Monday, 3 January 2022

Bibliography, December 2021

BOTM: C. Brenchley, Three twins at the Crater school (2021)

D. Adams and M. Cawardine (1990)
E. Carrere, The kingdom (2014)
D. Devonshire, Wait for me (2010)
K. Addison, Witness for the dead (2021)
C. Mieville, Perdido Street station (2000)
M. Rubin, The hollow crown, 1307-1485 (2005)
E. Taylor, Mrs Palfrey at the Claremont (1968)
C. Thubron, Emperor (1978)
I. Vincent, Dinner with Edward (2016)

Three great books here. Taylor is one of those largely forgotten novelists that deserve not to be, and this was excellent. Better though was Dinner with Edward. I read it in a single sitting and it was exactly what you would want this memoir to be. The right balance of introspection and external engagement, and in this case combined with a lovely bit of food porn. I am already committed to the apricot souffle. Looking online, I am not the only one.

However, and with full credit to Anna, my favourite book is intensely personal. I had never imagined that anyone other than me would write a loving pastiche of the Chalet School set on Mars under a steampunk future British Empire. But they have, and it is amazing. Tonally, it's near (though not absolutely) perfect, the world-building is unobtrusive, and the plot contains the right mix of excitement within a fundamentally secure environment. There's another one. I hope there are many more.  
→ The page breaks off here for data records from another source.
theorem elevatorToIdle_idle (h : NothingToBegin s) :
    (elevatorToIdle s).trc = { s.trc with
      elevator := .idle
      request := none }
    ∧ (elevatorToIdle s).lfn = s.lfn ∧ driveIsOn .elevator (elevatorToIdle s) = false := by
  rw [elevatorToIdle_rests h]
  exact ⟨by simp [modTrc], by simp, driveOff_off _ _⟩

/-! ### Arrivals and timeouts (R141, R145, R146, R148) -/

/-- The phase a transfer goes on with at the level reached. -/
def nextPhase (target : Fin 8) : Option ElevatorRequest → Phase
  | some (.take _ _) => if target = 7 then .place else .pick
  | _ => if target = 0 then .pick else .place

theorem nextPhase_stays (target : Fin 8) (r : Option ElevatorRequest) : phaseLimit target (nextPhase target r) = 18000
    ∧ phaseLevel target (nextPhase target r) = target := by
  unfold nextPhase
  split
  · split
    · exact ⟨rfl, rfl⟩
    · exact ⟨rfl, rfl⟩
  · split
    · exact ⟨rfl, rfl⟩
    · exact ⟨rfl, rfl⟩

theorem afterTravel_transfer {target : Fin 8}
    (transfer : ∃ k d, s.trc.request = some (.put k d) ∨ s.trc.request = some (.take d k)) :
    afterTravel target s = commandPhase (nextPhase target s.trc.request) s := by
  obtain ⟨k, d, request | request⟩ := transfer
  · simp [afterTravel, request, nextPhase]
  · simp [afterTravel, request, nextPhase]

theorem arrivedReport_travel {target : Fin 8} (phase : s.trc.elevator = .inPhase (.travel target)) :
    arrivedReport s = afterTravel target (modTrc (fun t => { t with level := target }) s) := by
  simp [arrivedReport, phase]

theorem phaseTimeout_faults {phase : Phase} (h : s.trc.elevator = .inPhase phase) (going : s.trc.halted = false) :
    phaseTimeout s = modTrc (fun t => { t with elevator := .fault phase }) (setFlag .elevatorTimeout (driveOff .elevator s)) := by
  simp [phaseTimeout, h, going]

/-- A homing that ends at the bottom with a put raised begins it where it stands (R142, R144, R145). -/
theorem homed_put {k : Slot} {p : PlateRecord} {d : DrawerNo} (level : s.trc.level = 0) (put : s.trc.pendingPut = some k)
    (going : s.trc.halted = false) (line : s.flt.lineState = .run ∨ s.flt.lineState = .safeHold)
    (at_ : plateAt s k = some p) (drawer : p.drawer = some d) :
    ∃ v, elevatorToIdle s = commandPhase .pick v ∧ v.trc = { s.trc with
        elevator := .idle
        pendingPut := none
        request := some (.put k d)
        table := .putBegun k }
      ∧ v.ptb = s.ptb ∧ v.dry = s.dry ∧ v.lfn = s.lfn ∧ v.wou = s.wou ∧ v.flt = s.flt := by
  obtain ⟨u, uEq⟩ : ∃ u, u = driveOff .elevator (modTrc (fun t => { t with elevator := .idle, request := none }) s) :=
    ⟨_, rfl⟩
  have trc : u.trc = { s.trc with elevator := .idle, request := none } := by rw [uEq]; simp [modTrc]
  have ptb : u.ptb = s.ptb := by rw [uEq]; simp
  have dry : u.dry = s.dry := by rw [uEq]; simp
  have lfn : u.lfn = s.lfn := by rw [uEq]; simp
  have wou : u.wou = s.wou := by rw [uEq]; simp
  have flt : u.flt = s.flt := by rw [uEq]; simp
  have ready : arbiterReady u = true := by
    rcases line with run | hold
    · simp [arbiterReady, trc, going, flt, run]
    · simp [arbiterReady, trc, going, flt, hold]
  have drawerU : drawerOf u k = some d := by
    have atU : plateAt u k = some p := (plateAt_congr (congrArg (·.plates) ptb) k).trans at_
    simp [drawerOf, atU, drawer]
  have begins := arbiter_begins ready (by rw [trc]; exact put) drawerU
  refine ⟨modTrc (fun t => { t with pendingPut := none, request := some (.put k d), table := .putBegun k }) u, ?_, ?_, ?_⟩
  · rw [elevatorToIdle_eq, ← uEq, begins]
    exact travelThen_there .pick (by simp [modTrc, trc, level])
  · simp [modTrc, trc]
  · exact ⟨ptb, dry, lfn, wou, flt⟩

/-- Settles O51: each report is the phase it commands or the end `elevatorToIdle_idle` describes. -/
theorem elevatorArrivesOrTimesOut : Obligations.ElevatorArrivesOrTimesOut := by
  unfold Obligations.ElevatorArrivesOrTimesOut
  refine ⟨?_, ?_, ?_⟩
  · intro target s power phase
    have arrives := (event_on (s := s) (act := arrivedReport) power).trans (congrArg _ (arrivedReport_travel phase))
    obtain ⟨u, uEq⟩ : ∃ u, u = modTrc (fun t => { t with level := target }) s := ⟨_, rfl⟩
    rw [← uEq] at arrives
    have trc : u.trc = { s.trc with level := target } := by rw [uEq]; rfl
    have inhibit : inhibitActive u = inhibitActive s := by rw [uEq]; rfl
    have faulted (c : DriveChannel) : driveFaulted c u = driveFaulted c s := by rw [uEq]; rfl
    have drive (c : DriveChannel) : driveState c u = driveState c s := by rw [uEq]; rfl
    have rest : u.ptb = s.ptb ∧ u.rss = s.rss ∧ u.din = s.din ∧ u.exu = s.exu ∧ u.wou = s.wou ∧ u.dry = s.dry
        ∧ u.lfn = s.lfn ∧ u.flt = s.flt ∧ u.lnk = s.lnk ∧ u.lio.lamps = s.lio.lamps := by simp [uEq]
    obtain ⟨ptb, rss, din, exu, wou, dry, lfn, flt, lnk, lamps⟩ := rest
    refine ⟨?_, ?_, ?_⟩
    · intro k d transfer
      obtain ⟨limit, level⟩ := nextPhase_stays target s.trc.request
      have eq := afterTravel_transfer (s := u) (target := target) ⟨k, d, by simpa [trc] using transfer⟩
      have request : u.trc.request = s.trc.request := by rw [trc]
      rw [eq, request] at arrives
      refine ⟨_, nextPhase target s.trc.request, arrives, ?_, ?_, ?_, ?_, ?_, ?_⟩
      · intro put
        simp [nextPhase, put]
      · intro take
        simp [nextPhase, take]
      · rw [commandPhase_trc, trc, limit]
      · intro off works
        rw [commandPhase_lit _ (inhibit.trans off) ((faulted _).trans works), trc, level]
      · intro c other
        rw [driveState_commandPhase other, drive]
      · simp [ptb, rss, din, exu, wou, dry, lfn, flt, lnk, lamps]
    · intro homing nothing
      have eq : afterTravel target u = elevatorToIdle u := by simp [afterTravel, trc, homing]
      rw [eq] at arrives
      have none : NothingToBegin u := by
        rcases nothing with ⟨put, take⟩ | line
        · refine .inl ⟨by simpa [trc] using put, take.congr (by rw [flt]) lfn (by rw [flt]) fun d k id done at_ => ?_⟩
          exact (drawerAt_congr (congrArg (·.drawers) dry) d).symm.trans at_
        · exact .inr (by rw [flt]; exact line)
      obtain ⟨trcT, lfnT, off⟩ := elevatorToIdle_idle none
      refine ⟨_, arrives, by rw [trcT, trc], off, fun c other => ?_, ?_⟩
      · rw [driveState_elevatorToIdle other, drive]
      · simp [ptb, rss, din, exu, wou, dry, lfnT, lfn, flt, lnk, lamps]
    · intro k p d homing zero put going line at_ drawer
      have eq : afterTravel target u = elevatorToIdle u := by simp [afterTravel, trc, homing]
      obtain ⟨v, vEq, trcV, ptbV, dryV, lfnV, wouV, fltV⟩ := homed_put (s := u) (k := k) (p := p) (d := d)
        (by rw [trc]; exact zero) (by rw [trc]; exact put) (by rw [trc]; exact going) (by rw [flt]; exact line)
        ((plateAt_congr (congrArg (·.plates) ptb) k).trans at_) drawer
      rw [eq, vEq] at arrives
      refine ⟨_, arrives, ?_, ?_⟩
      · rw [commandPhase_trc, trcV, trc, zero]
        rfl
      · simp [ptbV, dryV, lfnV, wouV, fltV, ptb, dry, lfn, wou, flt]
  · intro phase s power inPhase going
    refine ⟨_, (event_on power).trans (congrArg _ (phaseTimeout_faults inPhase going)), ?_, ?_, ?_, ?_, ?_⟩
    · simp [modTrc]
    · exact (driveIsOn_congr (by simp) _).trans (driveOff_off .elevator s)
    · intro c other
      refine (driveState_congr (s := driveOff .elevator s) (by simp) c).trans ?_
      rw [driveState_driveOff, if_neg fun h => other h.1]
    · simp [setFlag_flags, modTrc]
    · simp
  · intro s
    refine ⟨?_, ?_, ?_, ?_⟩
    · intro none
      refine event_same ?_
      unfold arrivedReport
      split
      next target travel => exact absurd travel (none target)
      next => rfl
    · intro none
      refine event_same ?_
      simp [pickReport, none]
    · intro none
      refine event_same ?_
      simp [placeReport, none]
    · intro none
      refine event_same ?_
      unfold phaseTimeout
      split
      next p phase => exact absurd phase (none p)
      next => rfl

/-! ### Picks (R145, R146) -/

theorem testStallEnd_kept (s : State) : (testStallEnd s).wou.lambda = s.wou.lambda
    ∧ (testStallEnd s).wou.exitWaiting = s.wou.exitWaiting
    ∧ (exitTableOccupied s = false → (testStallEnd s).wou.stallHold = false) := by
  by_cases ends : s.wou.stallHold = true ∧ exitTableOccupied s = false
  · obtain ⟨hold, lambda, -, waiting, -⟩ := testStallEnd_moves ends.1 ends.2
    exact ⟨lambda, waiting, fun _ => hold⟩
  · have same : testStallEnd s = s := if_neg (by simpa using ends)
    rw [same]
    refine ⟨rfl, rfl, fun clear => ?_⟩
    simpa [clear] using ends

theorem platePicked_wou (s : State) : (platePicked s).wou.lambda = s.wou.lambda
    ∧ (platePicked s).wou.exitWaiting = false
    ∧ (inputActive .washExitPresent s = false → (platePicked s).wou.stallHold = false) := by
  obtain ⟨lambda, waiting, hold⟩ := testStallEnd_kept (modWou (fun w => { w with exitWaiting := false }) s)
  refine ⟨lambda, waiting, fun clear => hold ?_⟩
  have sensor : inputActive .washExitPresent (modWou (fun w => { w with exitWaiting := false }) s) = false := clear
  rw [exitTableOccupied, sensor]
  rfl

/-- The phase a pick commands, or skips to, and its limit (R141). -/
theorem travelThen_place (target : Fin 8) :
    (s.trc.level ≠ target → (travelThen target .place s).trc = { s.trc with
        elevator := .inPhase (.travel target)
        timer := 0
        limit := 2000 * ((s.trc.level.val - target.val) + (target.val - s.trc.level.val)) + 10000 })
    ∧ (s.trc.level = target → (travelThen target .place s).trc = { s.trc with
        elevator := .inPhase .place
        timer := 0
        limit := 18000 }) := by
  constructor
  · intro away
    rw [travelThen_away _ away, commandPhase_trc]
    rfl
  · intro there
    rw [travelThen_there _ there, commandPhase_trc]
    rfl

theorem drawerPicked_done {d : DrawerNo} {k : Slot} {id done : Nat} (at_ : drawerAt s d = .dryDone k id done) :
    drawerPicked d s = setDrawer d (.unloading k id) s := by
  simp [drawerPicked, at_]

/-- Settles O52: a put ends `platePicked`, a take the drawer's `setDrawer`, and `travelThen_place` says what follows. -/
theorem elevatorPicks : Obligations.ElevatorPicks := by
  unfold Obligations.ElevatorPicks
  intro k d s power phase
  refine ⟨?_, ?_⟩
  · intro put
    obtain ⟨v, vEq⟩ : ∃ v, v = platePicked (modTrc (fun t => { t with table := .empty }) s) := ⟨_, rfl⟩
    have picks : pickReport s = travelThen (drawerLevel d) .place v := by simp [pickReport, phase, put, vEq]
    have trc : v.trc = { s.trc with table := .empty } := by simp [vEq, modTrc]
    obtain ⟨lambda, waiting, hold⟩ := platePicked_wou (modTrc (fun t => { t with table := .empty }) s)
    rw [← vEq] at lambda waiting hold
    have level : v.trc.level = s.trc.level := by rw [trc]
    have target : s.trc.level = drawerLevel d ↔ s.trc.level.val = d.val + 1 := Fin.ext_iff
    obtain ⟨away, there⟩ := travelThen_place (s := v) (drawerLevel d)
    have timer : (travelThen (drawerLevel d) .place v).trc.timer = 0 := by
      by_cases at_ : v.trc.level = drawerLevel d
      · rw [there at_]
      · rw [away at_]
    refine ⟨_, (event_on power).trans (congrArg _ picks), ?_, ?_, ?_, timer, ?_, ?_, ?_, ?_, ?_⟩
    · simp [trc]
    · simpa using waiting
    · intro clear
      simpa using hold clear
    · simp [trc]
    · simp [trc]
    · intro off
      have := away (by rw [level, ne_eq, target]; exact off)
      rw [this, level]
      exact ⟨rfl, rfl⟩
    · intro on
      have := there (by rw [level, target]; exact on)
      rw [this]
      exact ⟨rfl, rfl⟩
    · have same : v.wou.lambda = s.wou.lambda := lambda
      refine ⟨by simpa using same, ?_⟩
      simp [vEq]
  · intro id done take at_
    have picks : pickReport s = travelThen 7 .place (setDrawer d (.unloading k id) s) := by
      simp [pickReport, phase, take, drawerPicked_done at_]
    obtain ⟨away, there⟩ := travelThen_place (s := setDrawer d (.unloading k id) s) 7
    refine ⟨_, (event_on power).trans (congrArg _ picks), ?_, ?_, ?_, ?_⟩
    · simp [setDrawer, modDry]
    · intro off
      exact away off
    · intro on
      exact there on
    · simp

/-! ### Places (R145, R146, R117, R124, R130) -/

theorem arbiter_lfn (h : s.lfn.state ≠ .empty) : (arbiter s).lfn = s.lfn := by
  have refused : takeAllowed s = false := by simp [takeAllowed, h]
  unfold arbiter
  split
  · split
    · unfold beginPut
      split
      · rfl
      · simp
    · simp [refused]
  · rfl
Couple of final thoughts on The Kingdom. Lots of chat about how good this is in religious circles, but I found it very difficult to read. I felt, like I did with Tey's The Daughter of time (and in fact Thubron's on this list), that it was fatally flawed as a book because it couldn't decide what it wanted to be. Firstly, the autobiographical section, and especially the intrusions into the main text, were unnecessary (the section on the author's pornography watching habits was a particular low point). Then it falls between two stools: is it a novelistic treatment of Luke and Paul or is it a serious analytical work? I wish it had been the former, but it kept trying to be the latter, and you just can't do that without footnotes. Frustrating, though some sections were very good indeed.